The main ingredients in commercial fertilizers are phosphorus (P), nitrogen (N), and potassium (K) in every ratio you can think up. Check out the box, bag, and jar labels next time you stroll through a nursery or a big box store garden department.
For reasons unclear to professionals in the know, plants need potassium in order to utilize nitrogen which enables them to produce green chlorophyll they use to capture light to make sugars to feed themselves. We admire–and love to eat–well fed plants, and garden pests train their chow down radar on weak plants.
Humble potassium helps animal cells consume food and remove waste products, and it affects cells’ ability to hold fluid. The element helps the microscopic units of life transmit electrochemical impulses through nerves and muscles, and it helps maintain regular beating of everyone’s favorite muscle, the heart. Too much or too little of the chemical can be fatal.
Fortunately, potassium is the 7th most plentiful element in the earth’s rock, dirt and soil crust which feeds the garden plants that deliver it to us and our future steaks, chops, and KFC buckets in the right amounts at every meal. Is that ecological interdependence from the ground up, or what?
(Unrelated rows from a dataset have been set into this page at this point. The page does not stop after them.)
-- ==== Sys2Proof/Tests/Slice0.lean ====
section
/-! SUPPORT. Tests: well-formedness, words and what they decode to, single steps, and for each statement a state that meets its
hypotheses. Expected values are from the manual's tables and examples or worked by hand from its rules. -/
namespace Sys2Proof.Tests
open Sys2Proof Sys2Proof.Machine
set_option Elab.async false

/-! ### Decoding: a word for every constructor, from match, mask and fields of its row of the opcode table, guard p0. The groups
of bits are guard, N, Q, opcode, and the fields D, A, B and the last two bits of R113. -/

/-- Each word decodes to its instruction, and the instruction encodes to its word. -/
def decodesAll (c : SlotClass) (l : List (BitVec 32 × EngineOps × Instr)) : Bool :=
  l.all (fun r => decide (decodeSlot c r.1 = .ok ⟨⟨0, 0, 0⟩, r.2.1, r.2.2⟩) && decide (encode ⟨⟨0, 0, 0⟩, r.2.1, r.2.2⟩ = r.1) &&
    wellFormed ⟨⟨0, 0, 0⟩, r.2.1, r.2.2⟩)

theorem test_decode_S1 : decodesAll .S [
    (0b0000_0_00_00000000_10101_01010_11011_00, ⟨0, 0, 0⟩, .add 21 10 27),
    (0b0000_0_00_00000001_10101_01010_11011_00, ⟨0, 0, 0⟩, .sub 21 10 27),
    (0b0000_0_00_00000010_10101_01010_11011_00, ⟨0, 0, 0⟩, .mul 21 10 27),
    (0b0000_0_00_00000011_10101_01010_11011_00, ⟨0, 0, 0⟩, .mulh 21 10 27),
    (0b0000_0_00_00000100_10101_01010_11011_00, ⟨0, 0, 0⟩, .mulhn 21 10 27),
    (0b0000_0_00_00000101_10101_01010_11011_00, ⟨0, 0, 0⟩, .div 21 10 27),
    (0b0000_0_00_00000110_10101_01010_11011_00, ⟨0, 0, 0⟩, .divn 21 10 27),
    (0b0000_0_00_00000111_10101_01010_11011_00, ⟨0, 0, 0⟩, .rem 21 10 27),
    (0b0000_0_00_00001000_10101_01010_11011_00, ⟨0, 0, 0⟩, .remn 21 10 27),
    (0b0000_0_00_00001001_10101_01010_11011_00, ⟨0, 0, 0⟩, .and 21 10 27),
    (0b0000_0_00_00001010_10101_01010_11011_00, ⟨0, 0, 0⟩, .or 21 10 27),
    (0b0000_0_00_00001011_10101_01010_11011_00, ⟨0, 0, 0⟩, .xor 21 10 27),
    (0b0000_0_00_00001100_10101_01010_11011_00, ⟨0, 0, 0⟩, .andn 21 10 27),
    (0b0000_0_00_00001101_10101_01010_11011_00, ⟨0, 0, 0⟩, .sll 21 10 27),
    (0b0000_0_00_00001110_10101_01010_11011_00, ⟨0, 0, 0⟩, .srl 21 10 27),
    (0b0000_0_00_00001111_10101_01010_11011_00, ⟨0, 0, 0⟩, .sra 21 10 27)] = true := by
  decide +kernel

theorem test_decode_S2 : decodesAll .S [
    (0b0000_0_00_00010000_10101_01010_11011_00, ⟨0, 0, 0⟩, .min 21 10 27),
    (0b0000_0_00_00010001_10101_01010_11011_00, ⟨0, 0, 0⟩, .max 21 10 27),
    (0b0000_0_00_00010010_10101_01010_11011_00, ⟨0, 0, 0⟩, .minn 21 10 27),
    (0b0000_0_00_00010011_10101_01010_11011_00, ⟨0, 0, 0⟩, .maxn 21 10 27),
    (0b0000_0_00_00010100_10101_01010_00000_00, ⟨0, 0, 0⟩, .clz 21 10),
    (0b0000_0_00_00010101_10101_01010_00000_00, ⟨0, 0, 0⟩, .ctz 21 10),
    (0b0000_0_00_00010110_10101_01010_00000_00, ⟨0, 0, 0⟩, .popc 21 10),
    (0b0000_0_00_00010111_10101_01010_11011_01, ⟨0, 0, 0⟩, .adds 21 10 27 1),
    (0b0000_0_00_00011000_10101_01010_11011_01, ⟨0, 0, 0⟩, .subs 21 10 27 1),
    (0b0000_0_00_00011001_10101_01010_00000_10, ⟨0, 0, 0⟩, .sext 21 10 2),
    (0b0000_0_00_00011010_10101_01010_00000_10, ⟨0, 0, 0⟩, .zext 21 10 2),
    (0b0000_0_00_00011011_10101_01010_11011_01, ⟨0, 0, 0⟩, .bfx 21 10 27 1),
    (0b0000_0_00_00011100_10101_01010_11011_00, ⟨0, 0, 0⟩, .bfi 21 10 27),
    (0b0000_0_00_00011101_10101_01010_00000_00, ⟨0, 0, 0⟩, .mov 21 10),
    (0b0000_0_00_00100000_10101_01010_00110_11, ⟨0, 0, 0⟩, .addi 21 10 27),
    (0b0000_0_00_00100001_10101_01010_00110_11, ⟨0, 0, 0⟩, .muli 21 10 27)] = true := by
  decide +kernel

theorem test_decode_S3 : decodesAll .S [
    (0b0000_0_00_00100010_10101_01010_00110_11, ⟨0, 0, 0⟩, .andi 21 10 27),
    (0b0000_0_00_00100011_10101_01010_00110_11, ⟨0, 0, 0⟩, .ori 21 10 27),
    (0b0000_0_00_00100100_10101_01010_00110_11, ⟨0, 0, 0⟩, .xori 21 10 27),
    (0b0000_0_00_00100101_10101_01010_00110_11, ⟨0, 0, 0⟩, .slli 21 10 27),
    (0b0000_0_00_00100110_10101_01010_00110_11, ⟨0, 0, 0⟩, .srli 21 10 27),
    (0b0000_0_00_00100111_10101_01010_00110_11, ⟨0, 0, 0⟩, .srai 21 10 27),
    (0b0000_0_00_00101000_10101_01010_00110_11, ⟨0, 0, 0⟩, .mini 21 10 27),
    (0b0000_0_00_00101001_10101_01010_00110_11, ⟨0, 0, 0⟩, .maxi 21 10 27),
    (0b0000_0_00_00101010_10101_00000_00010_10, ⟨0, 0, 0⟩, .li 21 10),
    (0b0000_0_00_00101011_10101_01010_00110_11, ⟨0, 0, 0⟩, .lih 21 10 27),
    (0b0000_0_00_01000000_01111_01010_11011_00, ⟨0, 0, 0⟩, .cmpeq 15 10 27),
    (0b0000_0_00_01000001_01111_01010_11011_00, ⟨0, 0, 0⟩, .cmpne 15 10 27),
    (0b0000_0_00_01000010_01111_01010_11011_00, ⟨0, 0, 0⟩, .cmplt 15 10 27),
    (0b0000_0_00_01000011_01111_01010_11011_00, ⟨0, 0, 0⟩, .cmple 15 10 27),
    (0b0000_0_00_01000100_01111_01010_11011_00, ⟨0, 0, 0⟩, .cmpltn 15 10 27),
    (0b0000_0_00_01000101_01111_01010_11011_00, ⟨0, 0, 0⟩, .cmplen 15 10 27)] = true := by
  decide +kernel

theorem test_decode_S4 : decodesAll .S [
    (0b0000_0_00_01000110_01111_01010_00110_11, ⟨0, 0, 0⟩, .cmpeqi 15 10 27),
    (0b0000_0_00_01000111_01111_01010_00110_11, ⟨0, 0, 0⟩, .cmpnei 15 10 27),
    (0b0000_0_00_01001000_01111_01010_00110_11, ⟨0, 0, 0⟩, .cmplti 15 10 27),
    (0b0000_0_00_01001001_01111_01010_00110_11, ⟨0, 0, 0⟩, .cmplei 15 10 27),
    (0b0000_0_00_01001010_01111_01010_00110_11, ⟨0, 0, 0⟩, .cmpgti 15 10 27),
    (0b0000_0_00_01001011_01111_01010_00110_11, ⟨0, 0, 0⟩, .cmpgei 15 10 27),
    (0b0000_0_00_01001100_01111_01010_01111_00, ⟨0, 0, 0⟩, .pand 15 10 15),
    (0b0000_0_00_01001101_01111_01010_01111_00, ⟨0, 0, 0⟩, .por 15 10 15),
    (0b0000_0_00_01001110_01111_01010_01111_00, ⟨0, 0, 0⟩, .pxor 15 10 15),
    (0b0000_0_00_01001111_01111_01010_01111_00, ⟨0, 0, 0⟩, .pandn 15 10 15),
    (0b0000_0_00_01010000_01111_01010_00000_00, ⟨0, 0, 0⟩, .pnot 15 10),
    (0b0000_0_00_01010001_01111_01010_00000_00, ⟨0, 0, 0⟩, .pmov 15 10),
    (0b0000_0_00_01010010_01111_00000_00000_01, ⟨0, 0, 0⟩, .pset 15 1),
    (0b0000_0_00_01010011_10101_00000_00000_00, ⟨0, 0, 0⟩, .ptos 21),
    (0b0000_0_00_01010100_00000_10101_01010_00, ⟨0, 0, 0⟩, .spred 21 10),
    (0b0000_0_00_01100000_01111_01010_11011_00, ⟨0, 0, 0⟩, .hmk 15 10 27)] = true := by
  decide +kernel

theorem test_decode_S5 : decodesAll .S [
    (0b0000_0_00_01100001_01111_01010_11011_00, ⟨0, 0, 0⟩, .hadd 15 10 27),
    (0b0000_0_00_01100010_01111_01010_00110_11, ⟨0, 0, 0⟩, .haddi 15 10 27),
    (0b0000_0_00_01100011_10101_01010_00000_00, ⟨0, 0, 0⟩, .hidx 21 10),
    (0b0000_0_00_01100100_10101_01010_00000_00, ⟨0, 0, 0⟩, .hoff 21 10),
    (0b0000_0_00_01100101_01111_01010_11011_00, ⟨0, 0, 0⟩, .hseto 15 10 27),
    (0b0000_0_00_01100110_01111_01010_00000_00, ⟨0, 0, 0⟩, .hmov 15 10),
    (0b0000_0_00_01100111_01111_01010_11011_01, ⟨0, 0, 0⟩, .hchk 15 10 27 1),
    (0b0000_0_00_10000000_00000_00000_00101_01, ⟨0, 0, 0⟩, .b 21),
    (0b0000_0_00_10000001_00000_10101_00000_00, ⟨0, 0, 0⟩, .bx 21),
    (0b0000_0_00_10000010_00000_00000_00101_01, ⟨0, 0, 0⟩, .call 21),
    (0b0000_0_00_10000011_00000_10101_00000_00, ⟨0, 0, 0⟩, .callx 21),
    (0b0000_0_00_10000100_00000_00000_00000_00, ⟨0, 0, 0⟩, .ret),
    (0b0000_0_00_10000101_00000_00000_10101_01, ⟨0, 0, 0⟩, .bempty 21 1),
    (0b0000_0_00_10000110_00101_01010_10000_00, ⟨0, 0, 0⟩, .loop 5 10 64),
    (0b0000_0_00_10000111_00101_01010_11011_00, ⟨0, 0, 0⟩, .lstrd 5 10 27),
    (0b0000_0_00_10001000_00101_00000_00000_00, ⟨0, 0, 0⟩, .lbrk 5)] = true := by
  decide +kernel

theorem test_decode_S6 : decodesAll .S [
    (0b0000_0_00_10001001_10101_01010_01111_00, ⟨0, 0, 0⟩, .launch 21 10 15),
    (0b0000_0_00_10001010_00000_00000_00000_00, ⟨0, 0, 0⟩, .exit),
    (0b0000_0_00_10001011_00000_00000_00101_01, ⟨0, 0, 0⟩, .ppt 21),
    (0b0000_0_00_10001100_00000_10101_01010_01, ⟨0, 0, 0⟩, .frame 21 10 1),
    (0b0000_0_00_10001101_00000_00000_00000_00, ⟨0, 0, 0⟩, .nop),
    (0b0000_0_00_10100000_10101_01010_11011_01, ⟨0, 0, 0⟩, .wmrg 21 10 27 1),
    (0b0000_0_00_10100001_00000_10101_00000_00, ⟨0, 0, 0⟩, .wwait 21),
    (0b0000_0_00_10100010_01111_01010_00000_00, ⟨0, 0, 0⟩, .wtest 15 10),
    (0b0000_0_00_10100011_10101_01010_00000_11, ⟨0, 0, 0⟩, .tlread 21 10 3),
    (0b0000_0_00_10100100_00010_10100_00101_00, ⟨0, 0, 0⟩, .fence 21 10),
    (0b0000_0_00_10100101_10101_00000_00000_01, ⟨0, 0, 0⟩, .whzn 21 1),
    (0b0000_0_00_11000000_10101_00000_00010_10, ⟨0, 0, 0⟩, .csrr 21 10),
    (0b0000_0_00_11000001_10101_01010_00110_11, ⟨0, 0, 0⟩, .csrw 21 10 27),
    (0b0000_0_00_11000010_10101_01010_00110_11, ⟨0, 0, 0⟩, .csrs 21 10 27),
    (0b0000_0_00_11000011_10101_01010_00110_11, ⟨0, 0, 0⟩, .csrc 21 10 27),
    (0b0000_0_00_11000100_10101_00000_00000_00, ⟨0, 0, 0⟩, .rdts 21)] = true := by
  decide +kernel

theorem test_decode_S7 : decodesAll .S [
    (0b0000_0_00_11000101_00000_10101_00010_10, ⟨0, 0, 0⟩, .trap 21 10),
    (0b0000_0_00_11000110_00000_00000_00000_00, ⟨0, 0, 0⟩, .rett),
    (0b0000_0_00_11100000_00000_01111_01010_00, ⟨0, 0, 0⟩, .tbegin 15 10),
    (0b0000_0_00_11100001_00010_01010_10100_01, ⟨0, 0, 0⟩, .trec 21 10 1),
    (0b0000_0_00_11100010_00010_01010_10100_00, ⟨0, 0, 0⟩, .trecp 21 10),
    (0b0000_0_00_11100011_10101_00000_00000_00, ⟨0, 0, 0⟩, .tend 21),
    (0b0000_0_00_11100100_00000_01111_01010_00, ⟨0, 0, 0⟩, .trev 15 10),
    (0b0000_0_00_11100101_00010_01010_10100_01, ⟨0, 0, 0⟩, .tpop 21 10 1),
    (0b0000_0_00_11100110_00010_01010_10100_00, ⟨0, 0, 0⟩, .tpopp 21 10)] = true := by
  decide +kernel

theorem test_decode_V1 : decodesAll .V [
    (0b0000_0_00_00000000_10101_01010_11011_01, ⟨0, 0, 0⟩, .vaddF 21 10 27 1),
    (0b0000_0_00_00000001_10101_01010_11011_01, ⟨0, 0, 0⟩, .vsubF 21 10 27 1),
    (0b0000_0_00_00000010_10101_01010_11011_01, ⟨0, 0, 0⟩, .vmulF 21 10 27 1),
    (0b0000_0_00_00000011_10101_01010_11011_01, ⟨0, 0, 0⟩, .vfma 21 10 27 1),
    (0b0000_0_00_00000100_10101_01010_11011_01, ⟨0, 0, 0⟩, .vfms 21 10 27 1),
    (0b0000_0_00_00000101_10101_01010_11011_01, ⟨0, 0, 0⟩, .vfnma 21 10 27 1),
    (0b0000_0_00_00000110_10101_01010_11011_01, ⟨0, 0, 0⟩, .vdiv 21 10 27 1),
    (0b0000_0_00_00000111_10101_01010_11011_01, ⟨0, 0, 0⟩, .vminF 21 10 27 1),
    (0b0000_0_00_00001000_10101_01010_11011_01, ⟨0, 0, 0⟩, .vmaxF 21 10 27 1),
    (0b0000_0_00_00001001_10101_01010_00000_10, ⟨0, 0, 0⟩, .vabsF 21 10 2),
    (0b0000_0_00_00001010_10101_01010_00000_10, ⟨0, 0, 0⟩, .vnegF 21 10 2),
    (0b0000_0_00_00001011_10101_01010_11011_01, ⟨0, 0, 0⟩, .vcmpeqF 21 10 27 1),
    (0b0000_0_00_00001100_10101_01010_11011_01, ⟨0, 0, 0⟩, .vcmpltF 21 10 27 1),
    (0b0000_0_00_00001101_10101_01010_11011_01, ⟨0, 0, 0⟩, .vcmpleF 21 10 27 1),
    (0b0000_0_00_00001110_10101_01010_11011_01, ⟨0, 0, 0⟩, .vcmpun 21 10 27 1),
    (0b0000_0_00_00001111_10101_01010_11011_01, ⟨0, 0, 0⟩, .vscalb 21 10 27 1)] = true := by
  decide +kernel

theorem test_decode_V2 : decodesAll .V [
    (0b0000_0_00_00010000_10101_01010_00100_01, ⟨0, 0, 0⟩, .vrint 21 10 4 1),
    (0b0000_0_00_01000001_01010_11011_10101_11, ⟨0, 0, 0⟩, .vaddI 1 10 27 21 3),
    (0b0000_0_00_01000011_01010_11011_10101_11, ⟨0, 0, 0⟩, .vsubI 1 10 27 21 3),
    (0b0000_0_00_01000101_01010_11011_10101_11, ⟨0, 0, 0⟩, .vadds 1 10 27 21 3),
    (0b0000_0_00_01000111_01010_11011_10101_11, ⟨0, 0, 0⟩, .vsubs 1 10 27 21 3),
    (0b0000_0_00_01001001_01010_11011_10101_11, ⟨0, 0, 0⟩, .vmulI 1 10 27 21 3),
    (0b0000_0_00_01001011_01010_11011_10101_11, ⟨0, 0, 0⟩, .vmulh 1 10 27 21 3),
    (0b0000_0_00_01001101_01010_11011_10101_11, ⟨0, 0, 0⟩, .vminI 1 10 27 21 3),
    (0b0000_0_00_01001111_01010_11011_10101_11, ⟨0, 0, 0⟩, .vmaxI 1 10 27 21 3),
    (0b0000_0_00_01010001_01010_11011_10101_11, ⟨0, 0, 0⟩, .vcmpeqI 1 10 27 21 3),
    (0b0000_0_00_01010011_01010_11011_10101_11, ⟨0, 0, 0⟩, .vcmpltI 1 10 27 21 3),
    (0b0000_0_00_01010101_01010_11011_10101_11, ⟨0, 0, 0⟩, .vcmpleI 1 10 27 21 3),
    (0b0000_0_00_01010111_01010_11011_10101_11, ⟨0, 0, 0⟩, .vand 1 10 27 21 3),
    (0b0000_0_00_01011001_01010_11011_10101_11, ⟨0, 0, 0⟩, .vor 1 10 27 21 3),
    (0b0000_0_00_01011011_01010_11011_10101_11, ⟨0, 0, 0⟩, .vxor 1 10 27 21 3),
    (0b0000_0_00_01011101_01010_11011_00000_01, ⟨0, 0, 0⟩, .vnot 1 10 27 1)] = true := by
  decide +kernel

theorem test_decode_V3 : decodesAll .V [
    (0b0000_0_00_01011111_01010_11011_10101_11, ⟨0, 0, 0⟩, .vsll 1 10 27 21 3),
    (0b0000_0_00_01100001_01010_11011_10101_11, ⟨0, 0, 0⟩, .vsrl 1 10 27 21 3),
    (0b0000_0_00_01100011_01010_11011_10101_11, ⟨0, 0, 0⟩, .vsra 1 10 27 21 3),
    (0b0000_0_00_01100100_10101_01010_00000_11, ⟨0, 0, 0⟩, .vabsI 21 10 3),
    (0b0000_0_00_01100110_10101_01010_00000_11, ⟨0, 0, 0⟩, .vnegI 21 10 3),
    (0b0000_0_00_10000000_10101_01010_11011_00, ⟨0, 0, 0⟩, .cvt 21 10 27),
    (0b0000_0_00_10000001_10101_01010_11011_00, ⟨0, 0, 0⟩, .qnt 21 10 27),
    (0b0000_0_00_10000010_10101_01010_11011_00, ⟨0, 0, 0⟩, .dqnt 21 10 27),
    (0b0000_0_00_10100000_10101_01010_00000_00, ⟨0, 0, 0⟩, .vmov 21 10),
    (0b0000_0_00_10100001_10101_01010_01110_00, ⟨0, 0, 0⟩, .vbcast 21 10 14),
    (0b0000_0_00_10100010_10101_01010_11011_00, ⟨0, 0, 0⟩, .vbcastl 21 10 27),
    (0b0000_0_00_10100011_10101_01010_11011_00, ⟨0, 0, 0⟩, .vperm 21 10 27),
    (0b0000_0_00_10100100_10101_01010_11011_00, ⟨0, 0, 0⟩, .vrot 21 10 27),
    (0b0000_0_00_10100101_10101_01010_11011_00, ⟨0, 0, 0⟩, .vsel 21 10 27),
    (0b0000_0_00_10100110_10101_01010_00000_00, ⟨0, 0, 0⟩, .vrsum 21 10),
    (0b0000_0_00_10100111_10101_01010_00000_00, ⟨0, 0, 0⟩, .vrmax 21 10)] = true := by
  decide +kernel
If a healthy animal eats, it is almost impossible to experience a potassium deficiency, but starvation and illness are different stories.
Since at least 200 B.C. gardeners have been mixing fireplace ashes–burned plants–in their acidic garden plots to beef up its potassium content. Acidic dirt/soil? Didn’t I tell you last spring that pH is ever with us North Texans? Among other things, potassium, an alkali, neutralizes soil acids. It scrambles their structures, you know, sticks a hand where a nose ought to be.
Acids not only turn litmus paper blue, but they taste sour like citrus or vinegar. High acid soil can give us bitter tasting produce. Alkaline substances like plant ashes (called bases in chemistry class) turn litmus paper pink, and taste comparatively salty or “sweet.” Produce from pH neutral soils tickle our taste buds.
While garden vegetables can live in most soil types, if you ask they’ll say they like their feet in reasonably neutral earth. So don’t toss the ashes from your indoor and outdoor fireplaces this winter, spread them around on your dormant garden beds.
A good soaking parts ashes and their chemicals with ease, so deposit the grey dust where you plan to insert plant roots next growing season. A handful of ash around winter-hardy veggies won’t hurt either, but don’t forget some plants like blueberries (and azaleas) can’t get enough acid.